Depending on the reaction of the Floseal after taken, if you are feeling dizziness, drowsiness or any weakness as a reaction on your body, Then consider Floseal not safe to drive or operate heavy machine after consumption. Meaning that, do not drive or operate heavy duty machines after taking the capsule if the capsule has a strange reaction on your body like dizziness, drowsiness. As prescribed by a pharmacist, it is dangerous to take alcohol while taking medicines as it exposed patients to drowsiness and health risk. Please take note of such effect most especially when taking Primosa capsule. It's advisable to consult your doctor on time for a proper recommendation and medical consultations.

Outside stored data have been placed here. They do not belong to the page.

/-- MXENC of a joined gang of whole quarters. -/
theorem mxenc_lanes {h : Hdr} {fm : FpMod} {src dst : Fmt} {d a : Opnd} {s : State} {x : Ex}
    (hr : Ready (.mxenc h fm src dst d a) s x) (hj : x.b.parted = false) (hw8 : x.w % 8 = 0) :
    ∃ (t : State) (lo hi : Lanes), exec (.mxenc h fm src dst d a) s = .next (x.written t x.inSet [lo, hi]) ∧
      (x.g.psn = false → t = s) ∧ ∀ l ∈ x.set, l < x.w → (laneAt lo l).p = false ∧ (laneAt hi l).p = false ∧
        x.MxEncoded dst fm.mode (l / 8) (l % 8) (laneAt lo l).v (laneAt hi l).v := by
  obtain ⟨qs, hqs⟩ : ∃ qs, qs = (upTo (x.w / 8)).filter fun q => x.set.any fun i => i / 8 == q := ⟨_, rfl⟩
  obtain ⟨r, hr'⟩ : ∃ r, r = eachQuarter (x.mxencQuarter dst fm.mode) qs s := ⟨_, rfl⟩
  refine ⟨r.2, (upTo x.w).map fun i => laneAt (lookupD i [] r.1) 0, (upTo x.w).map fun i => laneAt (lookupD i [] r.1) 1,
    ?_, fun hpsn => ?_, fun l hl hw => ?_⟩
  · refine (issue_of_ready hr _).trans ?_
    rw [Ex.mxenc, Ex.whole_of_joined hj, Ex.check_nil hr.full, hr.state, ← hqs, ← hr']
    rfl
  · rw [hr']
    refine eachQuarter_state (fun q u => ?_) qs s
    obtain ⟨V, t, hq, ht, -⟩ := x.mxencQuarter_encoded dst fm.mode q u
    rw [hq]
    exact ht hpsn
  · have hmem : l / 8 ∈ qs := by
      rw [hqs, List.mem_filter, List.any_eq_true]
      exact ⟨List.mem_range.mpr (by omega), l, hl, beq_self_eq_true _⟩
    obtain ⟨V, hV, hlook⟩ := eachQuarter_lane (f := x.mxencQuarter dst fm.mode)
      (P := fun q V => ∀ j, x.MxEncoded dst fm.mode q j (V j).1 (V j).2)
      (fun q u => by
        obtain ⟨V, t, hq, -, hP⟩ := x.mxencQuarter_encoded dst fm.mode q u
        exact ⟨V, by rw [hq], hP⟩) hmem s
    rw [laneAt_map _ _ _ hw, laneAt_map _ _ _ hw, hr', hlook]
    exact ⟨rfl, rfl, hV _⟩

/-! ### Decoding a block (R92, R128) -/

/-- What MXDEC makes of a lane: its four elements scaled, or the block's provenance word in all four registers. -/
def Ex.mxdecLane (x : Ex) (fm : FpMod) (src : Fmt) (l : Nat) : List LV :=
  let e := (x.lv 2 l).v.toNat % 256
  match blockPoison ((List.range 8).map fun j => x.lv 1 (8 * (l / 8) + j)) (x.lv 2 l) e with
  | some w => [⟨w, true⟩, ⟨w, true⟩, ⟨w, true⟩, ⟨w, true⟩]
  | none => (List.range 4).map fun k =>
      ⟨BitVec.ofNat 32 (lf32.answer fm (some ((fmtDecode src (x.elt 1 l (fmtBits src) k)).scaleBy ((e : Int) - 127)))), false⟩

theorem alignDown_eight (l : Nat) : alignDown l 8 = 8 * (l / 8) := by
  rw [alignDown]
  omega

theorem Ex.mxdec_eq {x : Ex} (hfull : x.full = []) (hj : x.b.parted = false) (fm : FpMod) (src : Fmt) :
    x.mxdec fm src = .next (x.written x.s x.inSet (x.rows 4 (x.mxdecLane fm src))) := by
  rw [Ex.mxdec, Ex.whole_of_joined hj, Ex.check_nil hfull, Ex.lanewise_pure]
  · unfold Ex.mxdecLane
    simp only [alignDown_eight, upTo]
    congr 4
    funext l
    cases blockPoison ((List.range 8).map fun j => x.lv 1 (8 * (l / 8) + j)) (x.lv 2 l) ((x.lv 2 l).v.toNat % 256) <;> rfl
  · intro l
    dsimp only
    split <;> rfl

/-- Settles O12: MXENC quarter by quarter, MXDEC lane by lane. -/
theorem mxFormats : Obligations.MxFormats := by
  unfold Obligations.MxFormats
  refine ⟨fun h fm src dst d a s x hr hj hw8 => mxenc_lanes hr hj hw8, fun h fm src dst d a b s x hr hj => ?_⟩
  exact ((issue_of_ready hr _).trans (Ex.mxdec_eq hr.full hj fm src)).trans (by rw [hr.state]; rfl)

end Sys2Proof.Machine

/-! ## The FPS functions (R119, R120) -/

namespace Sys2Proof.Machine

/-! ### Numbers that stand for exact ones (R119)

A quotient or a root is kept as an integer of units with a sticky lowest bit. It is not the exact number, but no number of few
bits lies between the two. -/

/-- A number y stands to every number of at most B bits as an exact one does, of which it is known what lies below it and what it
is. -/
def StandsAs (B : Nat) (y : Rat) (below hit : Rat → Prop) : Prop :=
  ∀ (p : Nat) (j : Int), p < 2 ^ B → (p * (2 : Rat) ^ j < y ↔ below (p * (2 : Rat) ^ j)) ∧
    (p * (2 : Rat) ^ j = y ↔ hit (p * (2 : Rat) ^ j))

/-- A number of at most B bits is an integer or below 2^B. -/
theorem natCast_or_lt_of_bits {B p : Nat} (hp : p < 2 ^ B) (j : Int) :
    (∃ N : Nat, p * (2 : Rat) ^ j = N) ∨ p * (2 : Rat) ^ j < 2 ^ B := by
  rcases le_or_gt 0 j with hj | hj
  · refine .inl ⟨p * 2 ^ j.toNat, ?_⟩
    obtain ⟨n, rfl⟩ := Int.eq_ofNat_of_zero_le hj
    push_cast
    rfl
  · refine .inr (lt_of_le_of_lt (mul_le_of_le_one_right (Nat.cast_nonneg p) ?_) (by exact_mod_cast hp))
    exact zpow_le_one_of_nonpos₀ (by norm_num) hj.le

/-- An integer S in halves stands for an exact number from 2^B on that it is right about at every integer. -/
theorem StandsAs.of_integers {B S : Nat} {below hit : Rat → Prop} (hS : 2 * 2 ^ B ≤ S)
    (hsmall : ∀ t : Rat, 0 ≤ t → t < 2 ^ B → below t ∧ ¬ hit t)
    (hnat : ∀ N : Nat, (2 * N < S ↔ below N) ∧ (2 * N = S ↔ hit N)) : StandsAs B (S / 2) below hit := by
  intro p j hp
  have hnonneg : (0 : Rat) ≤ p * 2 ^ j := by positivity
  rcases natCast_or_lt_of_bits hp j with ⟨N, hN⟩ | hlt
  · obtain ⟨hbelow, hhit⟩ := hnat N
    rw [hN, ← hbelow, ← hhit, lt_div_iff₀ (by norm_num), eq_div_iff (by norm_num), mul_comm]
    norm_cast
  · obtain ⟨hbelow, hhit⟩ := hsmall _ hnonneg hlt
    have hy : (2 : Rat) ^ B ≤ S / 2 := by
      rw [le_div_iff₀ (by norm_num), mul_comm]
      exact_mod_cast hS
    exact ⟨iff_of_true (hlt.trans_le hy) hbelow, iff_of_false (hlt.trans_le hy).ne hhit⟩

section
variable {B : Nat} {y : Rat} {below hit : Rat → Prop} (h : StandsAs B y below hit)
include h

theorem StandsAs.congr {below' hit' : Rat → Prop} (hbelow : ∀ t, below t ↔ below' t) (hhit : ∀ t, hit t ↔ hit' t) :
    StandsAs B y below' hit' := fun p j hp => by
  obtain ⟨h1, h2⟩ := h p j hp
  exact ⟨h1.trans (hbelow _), h2.trans (hhit _)⟩

theorem StandsAs.scale (f : Int) :
    StandsAs B (y * 2 ^ f) (fun t => below (t / 2 ^ f)) fun t => hit (t / 2 ^ f) := fun p j hp => by
  have hf : (0 : Rat) < 2 ^ f := by positivity
  have hunit : p * (2 : Rat) ^ j / 2 ^ f = p * 2 ^ (j - f) := by rw [zpow_sub₀ (by norm_num), mul_div_assoc]
  dsimp only
  rw [← div_lt_iff₀ hf, ← div_eq_iff hf.ne', hunit]
  exact h p (j - f) hp

end

/-- A root of a number that stands for another one is a root of that one. -/
theorem StandsAs.root {A B C : Nat} {y z : Rat} {below hit : Rat → Prop} (hz : StandsAs C z below hit)
    (hy : StandsAs B y (· ^ 2 < z) (· ^ 2 = z)) (hB : A ≤ B) (hC : A * 2 ≤ C) :
    StandsAs A y (fun t => below (t ^ 2)) fun t => hit (t ^ 2) := fun p j hp => by
  have hsq : ((p : Rat) * 2 ^ j) ^ 2 = (p ^ 2 : Nat) * 2 ^ (j * 2) := by
    rw [mul_pow, ← zpow_natCast ((2 : Rat) ^ j), ← zpow_mul]
    push_cast
    rfl
  have hp2 : p ^ 2 < 2 ^ C :=
    (Nat.pow_lt_pow_left hp (by decide)).trans_le (by rw [← Nat.pow_mul]; exact Nat.pow_le_pow_right (by decide) hC)
  obtain ⟨hlt, heq⟩ := hy p j (hp.trans_le (Nat.pow_le_pow_right (by decide) hB))
  obtain ⟨hlt', heq'⟩ := hz (p ^ 2) (j * 2) hp2
  dsimp only at hlt heq ⊢
  rw [hsq] at hlt heq ⊢
  exact ⟨hlt.trans hlt', heq.trans heq'⟩

/-! ### Quotients (R120) -/

/-- The integer part of a / n in halves, with a sticky lowest bit. -/
def stickyQuot (a n : Nat) : Nat := 2 * (a / n) + (if a % n == 0 then 0 else 1)

/-- An integer N against a / n. -/
theorem stickyQuot_nat {n : Nat} (hn : 0 < n) (a N : Nat) :
    (2 * N < stickyQuot a n ↔ (N : Rat) < a / n) ∧ (2 * N = stickyQuot a n ↔ (N : Rat) = a / n) := by
  have hn' : (0 : Rat) < n := by exact_mod_cast hn
  have hdm := Nat.div_add_mod a n
  have hmod := Nat.mod_lt a hn
  rw [lt_div_iff₀ hn', eq_div_iff hn'.ne']
  norm_cast
  rw [Nat.mul_comm N, stickyQuot]
  simp only [beq_iff_eq]
  generalize a % n = r at *
  generalize a / n = q at *
  rcases lt_trichotomy N q with h | rfl | h
  · have hle : n * (N + 1) ≤ n * q := Nat.mul_le_mul_left n h
    rw [Nat.mul_add, Nat.mul_one] at hle
    split <;> omega
  · split <;> omega
  · have hle : n * (q + 1) ≤ n * N := Nat.mul_le_mul_left n h
    rw [Nat.mul_add, Nat.mul_one] at hle
    split <;> omega

/-- m / n in units of 2^-k, k so great that the quotient has 64 bits or more. -/
theorem stickyQuot_stands {m n k : Nat} (hm : m ≠ 0) (hn : 0 < n) (hk : 64 + n.log2 ≤ k) :
    StandsAs 63 (stickyQuot (m * 2 ^ k) n / 2) (· < (m * 2 ^ k : Nat) / (n : Rat)) (· = (m * 2 ^ k : Nat) / (n : Rat)) := by
  have hbig : 2 ^ 63 * n ≤ m * 2 ^ k :=
    calc 2 ^ 63 * n ≤ 2 ^ 63 * 2 ^ (n.log2 + 1) := Nat.mul_le_mul_left _ Nat.lt_log2_self.le
      _ = 2 ^ (64 + n.log2) := by rw [← Nat.pow_add]; congr 1; omega
      _ ≤ 1 * 2 ^ k := by rw [Nat.one_mul]; exact Nat.pow_le_pow_right (by decide) hk
      _ ≤ m * 2 ^ k := Nat.mul_le_mul_right _ (Nat.pos_of_ne_zero hm)
  have hquot : (2 : Rat) ^ 63 ≤ (m * 2 ^ k : Nat) / (n : Rat) := by
    rw [le_div_iff₀ (by exact_mod_cast hn)]
    exact_mod_cast hbig
  refine StandsAs.of_integers ?_ (fun t _ ht => ⟨ht.trans_le hquot, (ht.trans_le hquot).ne⟩) (stickyQuot_nat hn _)
  have := (Nat.le_div_iff_mul_le hn).mpr hbig
  rw [stickyQuot]
  omega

Is Floseal addictive or habit forming?

Medicines are not designed with the mind of creating an addiction or abuse on the health of the users. Addictive Medicine is categorically called Controlled substances by the government. For instance, Schedule H or X in India and schedule II-V in the US are controlled substances.

Please consult the medicine instruction manual on how to use and ensure it is not a controlled substance.In conclusion, self medication is a killer to your health. Consult your doctor for a proper prescription, recommendation, and guidiance.

Review

sdrugs.com conducted a study on Floseal, and the result of the survey is set out below. It is noteworthy that the product of the survey is based on the perception and impressions of the visitors of the website as well as the views of Floseal consumers. We, as a result of this, advice that you do not base your therapeutic or medical decisions on this result, but rather consult your certified medical experts for their recommendations.